theorem witness_SafetyLanesStartAndAreConfigured :
    (∃ (s : State),
      s.laneX.st ≠ 0 ∧ s.laneY.st ≠ 0) ∧
    (∃ (s : State) (dx : BitVec 16) (dy : BitVec 16),
      let valid  := 50 ≤ dx.toNat ∧ dx.toNat ≤ 500 ∧ 50 ≤ dy.toNat ∧ dy.toNat ≤ 500
      let states  := fun (k : Nat) => s.laneX.st = k ∧ s.laneY.st = k
      valid ∧ states 3) ∧
    (∃ (s : State) (dx : BitVec 16) (dy : BitVec 16),
      let valid  := 50 ≤ dx.toNat ∧ dx.toNat ≤ 500 ∧ 50 ≤ dy.toNat ∧ dy.toNat ≤ 500
      let states  := fun (k : Nat) => s.laneX.st = k ∧ s.laneY.st = k
      valid ∧ states 5 ∧ (∀ l < 2, (s.lane l).result = 6 ∧ (s.lane l).pressFresh = true)) ∧
    (∃ (s : State) (dx : BitVec 16) (dy : BitVec 16),
      let valid  := 50 ≤ dx.toNat ∧ dx.toNat ≤ 500 ∧ 50 ≤ dy.toNat ∧ dy.toNat ≤ 500
      let states  := fun (k : Nat) => s.laneX.st = k ∧ s.laneY.st = k
      valid ∧ states 4) ∧
    (∃ (s : State),
      let states  := fun (k : Nat) => s.laneX.st = k ∧ s.laneY.st = k
      states 4 ∧ s.laneX.testing = true ∧ s.laneY.testing = true) ∧
    (∃ (s : State),
      (∀ l < 2, 2 ≤ (s.lane l).st ∧ (s.lane l).st ≠ 5) ∧ (∀ l < 2, (s.lane l).cmds = 0 ∧ (s.lane l).rbOut = 0)) ∧
    (∃ (s : State),
      (∀ l < 2, 2 ≤ (s.lane l).st ∧ (s.lane l).st ≠ 5) ∧ (∃ l < 2, (s.lane l).cmds ≠ 0 ∨ (s.lane l).rbOut ≠ 0)) ∧
    (∃ (s : State) (lane : Fin 2),
      let n  := lane.val
      let x  := s.lane n
      x.st = 5 ∧ s.rst.phase = .running) ∧
    (∃ (s : State),
      s.laneX.confirmed = true ∧ s.laneY.confirmed = true) ∧
    (∃ (s : State) (lane : Fin 2) (b : Nat) (img : List Byte),
      let n  := lane.val
      let x  := s.lane n
      let o  := s.lane (1 - n)
      x.st ≤ 1 ∧ o.st = 0 ∧ x.selectBank = some (b, img) ∧ x.lockout = false) ∧
    (∃ (s : State) (lane : Fin 2) (b : Nat) (img : List Byte),
      let n  := lane.val
      let x  := s.lane n
      let o  := s.lane (1 - n)
      x.st ≤ 1 ∧ o.st = 0 ∧ x.selectBank = some (b, img) ∧ x.lockout = true ∧ (x.st = 0 ∨ x.result ≠ 7)) ∧
    (∃ (s : State),
      let states  := fun (k : Nat) => s.laneX.st = k ∧ s.laneY.st = k
      states 2 ∧ (∀ l < 2, (s.lane l).lockout = false ∧ (s.lane l).sfs ≠ 3 ∧ 0 < (s.lane l).cycle ∧
          (s.lane l).cmds = (s.lane l).rbIn % 2 ^ 32 ∧ (s.lane l).rbIn &&& (s.lane l).rbMid = (s.lane l).rbIn)) ∧
    (∃ (s : State),
      let states  := fun (k : Nat) => s.laneX.st = k ∧ s.laneY.st = k
      states 2 ∧ s.laneX.bh = true ∧ s.laneY.bh = true) ∧
    (∃ (s : State) (lane : Fin 2),
      let n  := lane.val
      let x  := s.lane n
      s.rst.phase = .running ∧ x.st ≠ 0) ∧
    (∃ (s : State) (lane : Fin 2),
      let n  := lane.val
      s.flag (rk (mirrorPage n) 0x100) 31 = false) :=
  ⟨⟨L b0 runl runl, by decide +kernel⟩,
   ⟨L b0 runl runl, 50, 50, by decide +kernel⟩,
   ⟨cfx id, 50, 50, by decide +kernel⟩,
   ⟨L b0 lk lk, 50, 50, by decide +kernel⟩,
   ⟨L b0 { lk with testing := true } { lk with testing := true }, by decide +kernel⟩,
   ⟨L b0 lk lk, by decide +kernel⟩,
   ⟨L b0 runl runl, by decide +kernel⟩,
   ⟨cfx id, 0, by decide +kernel⟩,
   ⟨cfx fun x => { x with confirmed := true, bank := 1, bank1 := some (4, img) }, by decide +kernel⟩,
   ⟨L b0 bare {}, 0, 1, [], by decide +kernel⟩,
   ⟨L b0 { bare with lockout := true, code := 3, st := 1, result := 6 } {}, 0, 1, [], by decide +kernel⟩,
   ⟨L b0 { tk with cycle := 5, cmds := 3 } { tk with cycle := 5, cmds := 3 }, by decide +kernel⟩,
   ⟨L b0 { tk with bh := true } { tk with bh := true }, by decide +kernel⟩,
   ⟨L b0 runl runl, 0, by decide +kernel⟩,
   ⟨((L b0 st0 {}).setFlag (rk 0xC0 0x100) 31 false).setFlag (rk 0xC1 0x100) 31 false, 0, by decide +kernel⟩⟩

end S20

namespace S21

def b0 := (domsOn ready0)
def e0 : State := unlock (unlock (en (en b0 0xB9) 0xBA) 0xB9) 0xBA
def cap (s : State) (f : CapState → CapState) : State := { s with cap := f s.cap }
def tm (s : State) (f : TimeState → TimeState) : State := { s with time := f s.time }
def sh := (tm e0 fun t => { t with ltb := 1000, ots := 5000 <<< 32 }).setReg Reg.SHUT_EDGEm 0xFFFFFFFF |>.setReg (Reg.SHUT_EDGEm + 4*32) 1
def r0 : ShutRec := { ots := 1, ltb := 2, word := 3, count := 4 }
def shFull := cap sh fun c => { c with fifo := List.replicate 1024 r0 }
def sh1 := cap sh fun c => { c with fifo := List.replicate 1024 r0, lastEdge := [(0, some 995), (1, some 3)] }
def ar (s : State) (id rb rc t : Nat) : State := (((s.setReg Reg.CSHEET_ID (BitVec.ofNat 32 id)).setReg Reg.CSHEET_RBASE (BitVec.ofNat 32 rb)).setReg Reg.CSHEET_RCNT (BitVec.ofNat 32 rc)).setReg Reg.CSHEET_T_LO (BitVec.ofNat 32 t)
def sn (k : Nat) : Snapshot := { slot := k, id := 100 + k, t := 7 }
def c8 := cap (ar sh 5 0 2 0) fun c => { c with snaps := (List.range 8).map sn }
def c1 := cap (ar sh 100 0 2 0) fun c => { c with snaps := [sn 0] }
def x1 : Snapshot := { slot := 0, id := 9, t := 900, ltbT := some 900, partially := true, latched := [1] }
def x2 : Snapshot := { slot := 7, id := 9, t := 900, ltbT := some 900, latched := [3] }
def cnt (s : State) : State := (s.setReg (rk 0xB4 0x140) 0x10000000).setReg (rk 0xB4 0x144) 0x20000000
def f1 := cap (ar sh 0 0x1000 2 0) fun c => { c with snaps := [x1, sn 3] }
def f2 := cap (ar (cnt sh) 0 0x1000 2 0) fun c => { c with snaps := [x2] }

theorem witness_EdgesAndSnapshotsAreCaptured :
    (∃ (s : State) (chan : Fin 576) (rising : Bool),
      let n  := chan.val
      let alive  := ∀ t0 : W64, sget (dflt none) s.cap.lastEdge n = some t0 → 8 ≤ (s.time.ltb - t0).toNat
      s.shutOn = true ∧ s.shutSelected n rising = true ∧ s.shutCarries n = true ∧ alive ∧ s.cap.fifo.length < 1024) ∧
    (∃ (s : State) (chan : Fin 576) (rising : Bool),
      let n  := chan.val
      let alive  := ∀ t0 : W64, sget (dflt none) s.cap.lastEdge n = some t0 → 8 ≤ (s.time.ltb - t0).toNat
      s.shutOn = true ∧ s.shutSelected n rising = true ∧ s.shutCarries n = true ∧ alive ∧ 1024 ≤ s.cap.fifo.length) ∧
    (∃ (s : State) (chan : Fin 576) (rising : Bool) (t0 : W64),
      let n  := chan.val
      s.shutOn = true ∧ s.shutSelected n rising = true ∧ s.shutCarries n = true ∧ sget (dflt none) s.cap.lastEdge n = some t0 ∧ (s.time.ltb - t0).toNat < 8) ∧
    (∃ (s : State) (w : Writer) (value : W32),
      s.admits w 0x0B9 (Reg.SHUT_POP % 4096) = true ∧ value.getLsbD 0 = true) ∧
    (∃ (s : State) (w : Writer) (value : W32),
      s.admits w 0x0BA (Reg.CSHEET_CMD % 4096) = true ∧ s.flag (rk 0x0BA Reg.CTRL) 0 = true ∧ value.getLsbD 31 = true ∧ 8 ≤ s.cap.snaps.length) ∧
    (∃ (s : State) (w : Writer) (value : W32),
      let id  := s.fld Reg.CSHEET_ID 0 16
      let same  := s.cap.snaps.any fun x => x.id == id
      s.admits w 0x0BA (Reg.CSHEET_CMD % 4096) = true ∧ s.flag (rk 0x0BA Reg.CTRL) 0 = true ∧ value.getLsbD 31 = true ∧ s.cap.snaps.length < 8 ∧ same = true) ∧
    (∃ (s : State) (w : Writer) (value : W32),
      let id  := s.fld Reg.CSHEET_ID 0 16
      let same  := s.cap.snaps.any fun x => x.id == id
      let room  := s.fld Reg.CSHEET_RBASE 0 23 + s.fld Reg.CSHEET_RCNT 0 7 * 4096 ≤ 8388608
      s.admits w 0x0BA (Reg.CSHEET_CMD % 4096) = true ∧ s.flag (rk 0x0BA Reg.CTRL) 0 = true ∧ value.getLsbD 31 = true ∧ s.cap.snaps.length < 8 ∧ same = false ∧ ¬room) ∧
    (∃ (s : State) (w : Writer) (value : W32),
      let id  := s.fld Reg.CSHEET_ID 0 16
      let at_  := s.reg64 Reg.CSHEET_T_LO
      let same  := s.cap.snaps.any fun x => x.id == id
      let room  := s.fld Reg.CSHEET_RBASE 0 23 + s.fld Reg.CSHEET_RCNT 0 7 * 4096 ≤ 8388608
      s.admits w 0x0BA (Reg.CSHEET_CMD % 4096) = true ∧ s.flag (rk 0x0BA Reg.CTRL) 0 = true ∧ value.getLsbD 31 = true ∧ s.cap.snaps.length < 8 ∧ same = false ∧ room ∧ at_.toNat < s.otsNs.toNat + 20000) ∧
    (∃ (s : State) (w : Writer) (value : W32),
      let id  := s.fld Reg.CSHEET_ID 0 16
      let at_  := s.reg64 Reg.CSHEET_T_LO
      let same  := s.cap.snaps.any fun x => x.id == id
      let room  := s.fld Reg.CSHEET_RBASE 0 23 + s.fld Reg.CSHEET_RCNT 0 7 * 4096 ≤ 8388608
      s.admits w 0x0BA (Reg.CSHEET_CMD % 4096) = true ∧ s.flag (rk 0x0BA Reg.CTRL) 0 = true ∧ value.getLsbD 31 = true ∧ s.cap.snaps.length < 8 ∧ same = false ∧ room ∧ s.otsNs.toNat + 20000 ≤ at_.toNat) ∧
    (∃ (s : State) (w : Writer) (value : W32),
      let id  := s.fld Reg.CSHEET_ID 0 16
      s.admits w 0x0BA (Reg.CSHEET_CMD % 4096) = true ∧ s.flag (rk 0x0BA Reg.CTRL) 0 = true ∧ value.getLsbD 31 = false ∧ value.getLsbD 30 = true ∧ (∃ x ∈ s.cap.snaps, x.id = id)) ∧
    (∃ (s : State) (w : Writer) (value : W32),
      let id  := s.fld Reg.CSHEET_ID 0 16
      s.admits w 0x0BA (Reg.CSHEET_CMD % 4096) = true ∧ s.flag (rk 0x0BA Reg.CTRL) 0 = true ∧ value.getLsbD 31 = false ∧ value.getLsbD 30 = true ∧ (∀ x ∈ s.cap.snaps, x.id ≠ id)) ∧
    (∃ (s : State) (slot : Fin 8) (x : Snapshot) (t0 : W64),
      let all  := s.countingChannels.all fun c => x.latched.contains c
      s.cap.snaps.find? (fun y => y.slot == slot.val) = some x ∧ x.ltbT = some t0 ∧ t0.toNat ≤ s.time.ltb.toNat ∧ (x.partially = true ∨ all = true)) ∧
    (∃ (s : State) (slot : Fin 8) (x : Snapshot) (t0 : W64),
      let all  := s.countingChannels.all fun c => x.latched.contains c
      s.cap.snaps.find? (fun y => y.slot == slot.val) = some x ∧ x.ltbT = some t0 ∧ x.partially = false ∧ all = false) :=
  ⟨⟨sh, 0, false, ⟨by decide +kernel, by decide +kernel, by decide +kernel, fun _ h => absurd ((by decide +kernel : sget (dflt none) sh.cap.lastEdge 0 = none).symm.trans h) (by simp), by decide +kernel⟩⟩,
   ⟨shFull, 0, false, ⟨by decide +kernel, by decide +kernel, by decide +kernel, fun _ h => absurd ((by decide +kernel : sget (dflt none) shFull.cap.lastEdge 0 = none).symm.trans h) (by simp), by decide +kernel⟩⟩,
   ⟨sh1, 0, false, 995, by decide +kernel⟩,
   ⟨b0, { master := .core 0, tag := 0 }, 1, by decide +kernel⟩,
   ⟨c8, { master := .core 0, tag := 0 }, 0x80000000, by decide +kernel⟩,
   ⟨c1, { master := .core 0, tag := 0 }, 0x80000000, by decide +kernel⟩,
   ⟨ar sh 1 0x7FF000 64 0, { master := .core 0, tag := 0 }, 0x80000000, by decide +kernel⟩,
   ⟨e0, { master := .core 0, tag := 0 }, 0x80000000, by decide +kernel⟩,
   ⟨ar sh 1 0 2 25000, { master := .core 0, tag := 0 }, 0x80000000, by decide +kernel⟩,
   ⟨c1, { master := .core 0, tag := 0 }, 0x40000000, by decide +kernel⟩,
   ⟨e0, { master := .core 0, tag := 0 }, 0x40000000, by decide +kernel⟩,
   ⟨f1, 0, x1, 900, by decide +kernel⟩,
   ⟨f2, 7, x2, 900, by decide +kernel⟩⟩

▶ [Task details] Scan the entries above and return each line that holds "find".

▶ [Result of this exercise]
      s.cap.snaps.find? (fun y => y.slot == slot.val) = some x ∧ x.ltbT = some t0 ∧ t0.toNat ≤ s.time.ltb.toNat ∧ (x.partially = true ∨ all = true)) ∧
      s.cap.snaps.find? (fun y => y.slot == slot.val) = some x ∧ x.ltbT = some t0 ∧ x.partially = false ∧ all = false) :=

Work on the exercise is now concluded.